Mr. Noel offered resolutions instructing the Committee to take into consideration the propriety and necessity of abolishing, by an amendment to the Constitution, the office of President, and of establishing in lieu thereof an Executive Council, consisting of three members, to be elected by districts composed of contiguous States as near as practicable; each member of said Council to be armed with a veto power such as is now vested in the President; and if such plan be deemed practicable by said Committee, that they report to this House such details thereof as may be necessary to accommodate the same to the existing Constitution of the United States.

Also, resolved, That said Committee also be requested to take into consideration the means necessary, if any can be devised, to restore the equilibrium between the free and the slave States in the Senate; and particularity whether this end can be accomplished by a voluntary division on the part of some of the slave States into two or more States.

Mr. Hindman proposed amendments to the Constitution expressly recognizing property in slaves where slavery now or may hereafter exist, and the express denial to the Federal Government to prohibit or interfere with it anywhere, or restrict trade in slaves between the States; also an express agreement to protect slavery wherever the Federal jurisdiction extends, and the protection of slaves while passing through free States; shy State defeating or impairing the Fugitive Slave law not to be entitled to representation in Congress until its nullifying laws be repealed, &c.

Mr. Larrabee offered a resolution recommending the several States to call a Convention for making amendments to the Constitution, to the end that the people may thus be enabled to confer together, in the manner provided in the establishment of the government, and adopt such measures as, in their wisdom, may be proper to promote the common welfare of the States.

The above propositions were severally read and referred to the Union Committee.

Mr. Bonham said he had received a notice to attend a meeting of the Committee on Military Affairs on Friday.
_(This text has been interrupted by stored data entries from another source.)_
-- ==== Sys2Proof/Tests/Slice0.lean ====
section
/-! SUPPORT. Tests: terms that each check of `Instr.wf` refuses, words written out from the spec's encodings (R81 to R104 and
the worked parcels of the instruction rules), small runs whose results are the spec's own examples, and, for every statement
that has hypotheses, states and operands that meet them. -/

open Sys2Proof Sys2Proof.Machine
namespace Sys2Proof.Tests

set_option Elab.async false

/-! ## Terms that are not well formed -/

def refused (l : List Instr) : Bool := l.all fun i => !i.wf

theorem test_wf_shift_and_count : refused [.mort3 5 6 21, .skipZ 5 0, .skipNz 5 0, .skipLt 5 0, .skipGe 5 0, .loop 5 0,
    .rep 5 0 1, .rep 5 9 1, .rep 5 8 0] = true := by decide

/-- R88: order plain names scope 0, a load takes no release, a store no acquire; R83: five prefix parcels do not fit. -/
theorem test_wf_memory : refused [.lb 5 6 0 ⟨1, .plain, 0⟩, .lbu 5 6 0 ⟨0, .release, 0⟩, .lh 5 6 0 ⟨0, .acqRel, 0⟩,
    .lhu 5 6 0 ⟨2, .plain, 0⟩, .lw 5 6 0 ⟨0, .release, 0⟩, .lwu 5 6 0 ⟨0, .release, 0⟩, .ld 5 6 0 ⟨0, .release, 0⟩,
    .ldf 5 6 0 ⟨0, .release, 0⟩, .ldfe 5 6 0 ⟨0, .release, 0⟩, .sb 5 6 0 ⟨0, .acquire, 0⟩, .sh 5 6 0 ⟨0, .acqRel, 0⟩,
    .sw 5 6 0 ⟨1, .plain, 0⟩, .sd 5 6 0 ⟨0, .acquire, 0⟩, .sdf 5 6 0 ⟨0, .acquire, 0⟩, .sfe 6 0 ⟨0, .acquire, 0⟩,
    .tld 1 21 7 0x12345 ⟨0, .acquire, 0⟩, .tldt 1 6 7 0 ⟨0, .release, 0⟩, .tst 1 6 7 0 ⟨0, .acquire, 0⟩,
    .tldm 1 6 7 8 0x12345 ⟨0, .acquire, 0⟩, .btLd 1 6 0 ⟨0, .release, 0⟩, .btSt 1 6 0 ⟨0, .acquire, 0⟩,
    .btLd 1 21 0x12345 ⟨0, .acquire, 0⟩, .amoadd false 5 6 7 0x12345 ⟨0, .acquire, 0⟩, .amoswap true 5 6 5 0 ⟨1, .plain, 0⟩,
    .amocas true 5 6 5 0 ⟨1, .plain, 0⟩, .amoand true 5 6 5 0 ⟨1, .plain, 0⟩, .amoor true 5 6 5 0 ⟨1, .plain, 0⟩,
    .amoxor true 5 6 5 0 ⟨1, .plain, 0⟩, .amomin true 5 6 5 0 ⟨1, .plain, 0⟩, .amomax true 5 6 5 0 ⟨1, .plain, 0⟩,
    .amominu true 5 6 5 0 ⟨1, .plain, 0⟩, .amomaxu true 5 6 5 0 ⟨1, .plain, 0⟩, .amofadd true 5 6 5 0 ⟨1, .plain, 0⟩,
    .wait 5 6 6 0 MemMod.none, .wait 5 6 0 0 ⟨0, .release, 0⟩, .sqenq 5 6 0 ⟨1, .plain, 0⟩, .sqdeq 5 6 0 ⟨1, .plain, 0⟩] = true := by
  decide

/-- R100, R437: each vector form takes the types that its rule names; R89: a merging mask is none of a selection. -/
theorem test_wf_vector : refused [.vadd .e4 1 2 3 .all, .vsub .cb4 1 2 3 .all, .vmul .e5 1 2 3 .all, .vmin .e4 1 2 3 .all,
    .vmax .e4 1 2 3 .all, .vand .cb4 1 2 3 .all, .vor .cb4 1 2 3 .all, .vxor .cb4 1 2 3 .all, .vshl .f32 1 2 3 .all,
    .vshr .bf 1 2 3 .all, .vsra .hf 1 2 3 .all, .vmulh .f64 1 2 3 .all, .vabs .n8 1 2 .all, .vneg .n64 1 2 .all,
    .vfma .i32 1 2 3 .all, .vdiv .e4 1 2 3 .all, .vceq .cb4 1 2 3 .all, .vcne .cb4 1 2 3 .all, .vclt .cb4 1 2 3 .all,
    .vcle .cb4 1 2 3 .all, .vld .f32 1 21 0x12345 (.lanes 7 true), .vst .f32 17 6 0x12345 (.lanes 7 true),
    .vldsr .cb4 1 6 0 .all, .vstsr .cb4 1 6 0 .all, .vlds .cb4 1 6 7 0 .all, .vsts .f32 1 6 7 0x12345 (.lanes 7 true),
    .vldx .cb4 1 6 7 0 .all, .vstx .cb4 1 6 7 0 .all, .vperm .cb4 1 2 3 .all, .vsel .cb4 1 2 3 .all,
    .vsel .f32 1 2 3 (.lanes 7 true), .vcompress .cb4 1 2 .all, .vexpand .cb4 1 2 .all, .vslideup .cb4 1 2 3 .all,
    .vslidedn .cb4 1 2 3 .all, .vxchg .cb4 1 2 3 .all, .vbcast .cb4 1 2 .all, .vmvxv .f32 1 2 8 .all, .vmvvx .i64 1 2 4 .all,
    .vredAdd .e4 1 2 .all, .vredMax .f32 1 2 (.lanes 7 true), .vredMin .cb4 1 2 .all, .vcvt .cb4 .f32 1 2 .all,
    .vcvt .f32 .cb4 1 2 .all, .vexp2 .f64 1 2 .all, .vlog2 .i32 1 2 .all, .vrcp .e4 1 2 .all, .vrsq .f64 1 2 .all,
    .vtanh .f64 1 2 .all, .vlgst .f64 1 2 .all, .vrng .f32 1 6 .all, .vrng .i32 1 7 .all] = true := by decide

theorem test_wf_matrix : refused [.trel 12, .tsv 12 6 0, .trs 15 6 0, .mmaE4e4 0 1 2 6, .mmaE4e5 0 1 2 1, .mmaE5e4 0 1 2 2,
    .mmaE5e5 0 1 2 3, .mmaI8i8 0 1 2 5, .mmaI8n8 0 1 2 9, .mmaMx8 0 1 2 0, .mmaMx6 0 1 2 0, .mmaMx4 0 1 2 5, .mmaMxi8 0 1 2 0,
    .mmaCbe4 0 1 3 0, .mmaCbbf 0 1 2 0, .smmaE4e4 0 1 2 4, .smmaE4e4 0 2 3 4, .smmaI8i8 0 2 4 5, .smmaBfbf 0 1 2,
    .smmaCbcb 0 2 3 0 0, .mdrain .f64 1 0, .mdrain .i16 1 0, .mdraint 3 1 0 2 8, .mdraint 0 1 0 2 0, .mdraint 0 1 0 2 5,
    .mdrainMx 1 0 0, .mdrainMx 1 0 6, .rng 5 7, .rng 6 6, .rng 7 6] = true := by decide

/-- R12, R11: an event names parts that the module has. -/
theorem test_wf_events : refused [.instructionFetch ⟨8192, 0⟩ 0, .preemptionRequest ⟨0, 4⟩ true, .heldCountWrite ⟨0, 0⟩ 4 0,
    .carouselPull 8192 0, .sliceRead 8192 0, .queueRefill 8192 0, .burstSend 512, .clusterFuse 512, .clusterRetirement 512,
    .hostWake ⟨131072, 0, false⟩, .hostCopy ⟨0, 2 ^ 32, false⟩ 0 0 0 0 0, .portLinkDown 16, .portLinkUp 16,
    .strandResume 0 [⟨0, 0, ⟨8192, 0⟩⟩]] = true := by decide

/-! ## Words written out from the spec's encodings -/

/-- The parcels are those of the instruction: the decoder reads it from them, the encoder gives them, and it is well formed. -/
noncomputable def reads (l : List (List Parcel × Instr)) : Bool :=
  l.all fun p => decodeParcels p.1 == some (p.2, p.1.length) && encode p.2 == p.1 && p.2.wf


theorem test_decode_alu : reads [
    ([0xF61C, 0x0560], .add 21 6 7),
    ([0xF61C, 0x0561], .sub 21 6 7),
    ([0xF61C, 0x0562], .and 21 6 7),
    ([0xF61C, 0x0563], .or 21 6 7),
    ([0xF61C, 0x0564], .xor 21 6 7),
    ([0xF61C, 0x0565], .sll 21 6 7),
    ([0xF61C, 0x0566], .srl 21 6 7),
    ([0xF61C, 0x0567], .sra 21 6 7),
    ([0xF61C, 0x0568], .mul 21 6 7),
    ([0xF61C, 0x0569], .mulh 21 6 7),
    ([0xF61C, 0x056A], .mulhu 21 6 7),
    ([0xF61C, 0x056B], .div 21 6 7),
    ([0xF61C, 0x056C], .divu 21 6 7),
    ([0xF61C, 0x056D], .rem 21 6 7),
    ([0xF61C, 0x056E], .remu 21 6 7),
    ([0x0000], .nop)] = true := by decide +kernel

theorem test_decode_cmpx : reads [
    ([0xF61C, 0x1560], .slt 21 6 7),
    ([0xF61C, 0x1561], .sltu 21 6 7),
    ([0xF61C, 0x1562], .seq 21 6 7),
    ([0xF61C, 0x1563], .sne 21 6 7),
    ([0xF61C, 0x1564], .min 21 6 7),
    ([0xF61C, 0x1565], .max 21 6 7),
    ([0xF61C, 0x1566], .minu 21 6 7),
    ([0xF61C, 0x1567], .maxu 21 6 7),
    ([0xF61C, 0x1568], .cselZ 21 6 7),
    ([0xF61C, 0x1569], .cselNz 21 6 7),
    ([0x156A], .clz 5 6),
    ([0x156B], .ctz 5 6),
    ([0x156C], .popc 5 6),
    ([0x156D], .rev8 5 6),
    ([0x156E], .sextW 5 6),
    ([0x156F], .zextW 5 6)] = true := by decide +kernel

theorem test_decode_alui : reads [
    ([0xF41C, 0xF006, 0x2504], .addi 5 7 100),
    ([0xF41C, 0xF006, 0x2514], .andi 5 7 100),
    ([0xF41C, 0xF006, 0x2524], .ori 5 7 100),
    ([0xF41C, 0xF006, 0x2534], .xori 5 7 100),
    ([0xF41C, 0xF002, 0x2548], .slli 5 7 40),
    ([0xF41C, 0xF002, 0x2558], .srli 5 7 40),
    ([0xF41C, 0xF002, 0x2568], .srai 5 7 40),
    ([0xF41C, 0xF006, 0x2574], .slti 5 7 100),
    ([0xF41C, 0xF006, 0x2584], .sltiu 5 7 100),
    ([0xF41C, 0xF006, 0x2594], .muli 5 7 100),
    ([0xF048, 0xF345, 0x25A6], .li 5 0x123456),
    ([0xF41C, 0xF006, 0x25B4], .lsi 5 7 100),
    ([0xF41C, 0xF006, 0x25C4], .seqi 5 7 100),
    ([0xF41C, 0xF006, 0x25D4], .mini 5 7 100),
    ([0xF41C, 0xF006, 0x25E4], .maxi 5 7 100),
    ([0xF41C, 0xF001, 0x25F4], .mort3 5 7 20)] = true := by decide +kernel

theorem test_decode_load_store : reads [
    ([0xF654, 0xFEA0, 0xF008, 0x3560], .lb 21 6 8 ⟨5, .acquire, 0⟩),
    ([0xF654, 0xFEA0, 0xF008, 0x3561], .lbu 21 6 8 ⟨5, .acquire, 0⟩),
    ([0xF654, 0xFEA0, 0xF008, 0x3562], .lh 21 6 8 ⟨5, .acquire, 0⟩),
    ([0xF654, 0xFEA0, 0xF008, 0x3563], .lhu 21 6 8 ⟨5, .acquire, 0⟩),
    ([0xF654, 0xFEA0, 0xF008, 0x3564], .lw 21 6 8 ⟨5, .acquire, 0⟩),
    ([0xF654, 0xFEA0, 0xF008, 0x3565], .lwu 21 6 8 ⟨5, .acquire, 0⟩),
    ([0xF654, 0xFEA0, 0xF008, 0x3566], .ld 21 6 8 ⟨5, .acquire, 0⟩),
    ([0xF654, 0xFEA0, 0xF008, 0x3567], .ldf 21 6 8 ⟨5, .acquire, 0⟩),
    ([0xF654, 0xFEA0, 0xF008, 0x3568], .ldfe 21 6 8 ⟨5, .acquire, 0⟩),
    ([0xF654, 0xFDC0, 0xF008, 0x4560], .sb 21 6 8 ⟨3, .release, 0⟩),
    ([0xF654, 0xFDC0, 0xF008, 0x4561], .sh 21 6 8 ⟨3, .release, 0⟩),
    ([0xF654, 0xFDC0, 0xF008, 0x4562], .sw 21 6 8 ⟨3, .release, 0⟩),
    ([0xF654, 0xFDC0, 0xF008, 0x4563], .sd 21 6 8 ⟨3, .release, 0⟩),
    ([0xF654, 0xFDC0, 0xF008, 0x4564], .sdf 21 6 8 ⟨3, .release, 0⟩),
    ([0xFDC0, 0xF008, 0x4065], .sfe 6 8 ⟨3, .release, 0⟩)] = true := by decide +kernel
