-- ==== Sys2Proof/Machine/Units.lean ====
section
/-! DEFINITION. The two combinational units as functions from input port to all ports (spec/40_encoder.md R56 to R61;
spec/41_decoder.md R65 to R70). -/

namespace Sys2Proof.Machine

/-- `r mod 24` as a digit (R56). -/
def digitOf (r : Nat) : Digit := ⟨r % 24, Nat.mod_lt r (by decide)⟩

/-- The value left after `k` rounds `r = r div 24` of the radix decomposer (R56). -/
def remaining (v : Block) : Nat → Nat
  | 0 => v.toNat
  | k + 1 => remaining v k / 24

/-- The radix decomposer: the round that yields digit `i` comes after `6 - i` divisions (R56). -/
def decompose (v : Block) : Lanes Digit := lanesOf fun i => digitOf (remaining v (6 - i.val))

/-- base24_encoder: `enc_dig` from the decomposer, `enc_sym` through the ROM lanes (R56, R59, R61). -/
def encEval (v : Block) : EncPorts where
  encIn := v
  encDig := packDigits (lanesMap digitBits (decompose v))
  encSym := packSymbols (lanesMap alpha (decompose v))

/-- The seven validator lanes of a group (R65). -/
def validate (c : Group) : Lanes (Option Digit) := lanesMap inv (symbolLanes c)

/-- base24_decoder: validator lanes, exact sum, overflow and error status (R65, R67 to R70). -/
def decEval (c : Group) : DecPorts where
  decSym := c
  decOut := dataOut (validate c)
  decErr := errFlag (validate c)
  decBadIdx := badIdxFlag (validate c)
  decOvf := ovfFlag (validate c)

end Sys2Proof.Machine
end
As he did not expect to remain much longer a member of Congress, he felt it due to resign his position as a member thereof, in order that the vacancy may at once be filled. He did not adopt this course owing to any dissatisfaction with the Committee; he should always cherish a lively recollection of their uniform and courteous kindness toward him.

He was excused.

The House passed the bill making further provision in relation to incorporated Land Offices, and a bill extending the time for Oregon to select certain lands.